In order to disentangle the effects of genes and environment, behavioral geneticists perform adoption and twin studies. Behavioral geneticists do not generally use the term "nurture" in order to explain that portion of the variance for a given trait (such as IQ or the Big Five personality traits) that can be attributed to environmental effects. Instead, two different types of environmental effects are distinguished: shared family factors (i.e., those shared by siblings, making them more similar) and nonshared factors (i.e., those that uniquely affect individuals, making siblings different). In order to express the portion of the variance that is due to the "nature" component, behavioral geneticists generally refer to the heritability of a trait.
With regard to the Big Five personality traits as well as adult IQ in the general U.S. population, the portion of the overall variance that can be attributed to shared family effects is often negligible. On the other hand, most traits are thought to be at least partially heritable. In this context, the "nature" component of the variance is generally thought to be more important than that ascribed to the influence of family upbringing.
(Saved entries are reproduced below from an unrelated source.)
-- ==== Sys2Proof/Machine/Lifecycle.lean ====
section
/-! DEFINITION. The host operations (44_lifecycle.md). -/

namespace Sys2Proof.Machine

/-- CONSTRUCT (R176). The requirements are tried in the order of its `require` lines (R205). -/
def execConstruct (s : State) : Host.Outcome State Fault Refusal :=
  whenAdmitted .construct s
    (if !s.board.banksOk then .refused .badPrgSize
     else if !s.board.cfgOk then .refused .badConfig
     else if !s.board.mapOk then .refused .badMap
     else .next (s.build.answer .none))

/-- POWER (R178): SYNC, then the handlers and the debug/cheat registration. -/
def execPower (s : State) : Host.Outcome State Fault Refusal :=
  whenAdmitted .power s (.next (s.sync.goLive.answer .none))

/-- SAVE (R180): the result is the image; "no state changes". -/
def execSave (s : State) : Host.Outcome State Fault Refusal :=
  whenAdmitted .save s (.next (s.answer (.image (saveImage s))))

/-- RESTORE (R181): load a well-formed image, then SYNC. -/
def execRestore (img : Image) (s : State) : Host.Outcome State Fault Refusal :=
  whenAdmitted .restore s
    (if imageOk s.board img then .next ((s.load img).sync.answer .none) else .refused .badImage)

/-- CLOSE (R183): release what is still owned. -/
def execClose (s : State) : Host.Outcome State Fault Refusal :=
  whenAdmitted .close s (.next (s.release.answer .none))

end Sys2Proof.Machine
end

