-- ==== Sys2Proof/Machine/Step.lean ====
section
/-! DEFINITION. One step of a run (00_scope.md R11, R15). -/

namespace Sys2Proof.Machine

/-- Take the next listed step, decode it on the board, run it. With nothing listed nothing happens: "the block
never takes a step of its own" and "does not halt, trap or stop" (R15(c), (d)). -/
def step (s : State) : Host.Outcome State Fault Refusal :=
  match s.fetch with
  | none => .next s
  | some (r, s') =>
    match decode s.board r with
    | .ok i => exec i s'
    | .error e => .refused (refusalOf e)

/-- `s` with the table word put first in the list of steps, where `step` takes its next operation (bytes that
are no request leave `s` as it is). Nothing else changes. -/
def State.withFetchWord (s : State) (nbits w : Nat) : State :=
  match requestOfBytes s.board (bytesOfWord nbits w) with
  | .ok r => { s with pending := r :: s.pending }
  | .error _ => s

end Sys2Proof.Machine
end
In her Pulitzer Prize-nominated book The Nurture Assumption, author Judith Harris argues that "nurture," as traditionally defined in terms of family upbringing does not effectively explain the variance for most traits (such as adult IQ and the Big Five personality traits) in the general population of the United States. On the contrary, Harris suggests that either peer groups or random environmental factors (i.e., those that are independent of family upbringing) are more important than family environmental effects
Although "nurture" has historically been referred to as the care given to children by the parents, with the mother playing a role of particular importance, this term is now regarded by some as any environmental (not genetic) factor in the contemporary nature versus nurture debate. Thus the definition of "nurture" has been expanded in order to include the influences on development arising from prenatal, parental, extended family and peer experiences, extending to influences such as media, marketing and socio-economic status. Indeed, a substantial source of environmental input to human nature may arise from stochastic variations in prenatal development.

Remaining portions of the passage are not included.